Journal of Neurosurgery ◽

10.3171/jns.1993.79.5.0729 ◽

1993 ◽

Vol 79 (5) ◽

pp. 729-735 ◽

Cited By ~ 101

Author(s):

David Barba ◽

Joseph Hardin ◽

Jasodhara Ray ◽

Fred H. Gage

Keyword(s):

Gene Therapy ◽

Brain Tumors ◽

Tumor Cells ◽

Wild Type ◽

Cns Disorders ◽

Content Type ◽

Potential Applications ◽

Ganciclovir Treatment ◽

The Brain ◽

Fine Print

✓ Gene therapy has many potential applications in central nervous system (CNS) disorders, including the selective killing of tumor cells in the brain. A rat brain tumor model was used to test the herpes simplex virus (HSV)-thymidine kinase (TK) gene for its ability to selectively kill C6 and 9L tumor cells in the brain following systemic administration of the nucleoside analog ganciclovir.

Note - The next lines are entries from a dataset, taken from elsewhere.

-- ==== Sys2Proof/Decode.lean ====
section
/-! DEFINITION. The command that a word spells by the opcode table's bits. -/

namespace Sys2Proof

/-- The table gives no row any bits: its commands are mailbox opcodes, register writes, messages, packets, pin edges
and ends of long work, each laid out by its own rule, so no table word spells a command. -/
def decodeTableWord (_nbits _w : Nat) : Option Instr := none

end Sys2Proof
end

The HSV-TK gene was introduced in vitro into tumor cells (C6-TK and 9L-TK), then these modified tumor cells were evaluated for their sensitivity to cell killing by ganciclovir. In a dose-response assay, both C6-TK and 9L-TK cells were 100 times more sensitive to killing by ganciclovir (median lethal dose: C6-TK, 0.1 µg ganciclovir/ml; C6, 5.0 µg ganciclovir/ml) than unmodified wild-type tumor cells or cultured fibroblasts. In vivo studies confirmed the ability of intraperitoneal ganciclovir administration to kill established brain tumors in rats as quantified by both stereological assessment of brain tumor volumes and studies of animal survival over 90 days. Rats with brain tumors established by intracerebral injection of wild-type or HSV-TK modified tumor cells or by a combination of wild-type and HSV-TK-modified cells were studied with and without ganciclovir treatments. Stereological methods determined that ganciclovir treatment eliminated tumors composed of HSV-TK-modified cells while control tumors grew as expected (p < 0.001). In survival studies, all 10 rats with 9L-TK tumors treated with ganciclovir survived 90 days while all untreated rats died within 25 days. Curiously, tumors composed of combinations of 9L and 9L-TK cells could be eliminated by ganciclovir treatments even when only one-half of the tumor cells carried the HSV-TK gene. While not completely understood, this additional tumor cell killing appears to be both tumor selective and local in nature. It is concluded that HSV-TK gene therapy with ganciclovir treatment does selectively kill tumor cells in the brain and has many potential applications in CNS disorders, including the treatment of cancer.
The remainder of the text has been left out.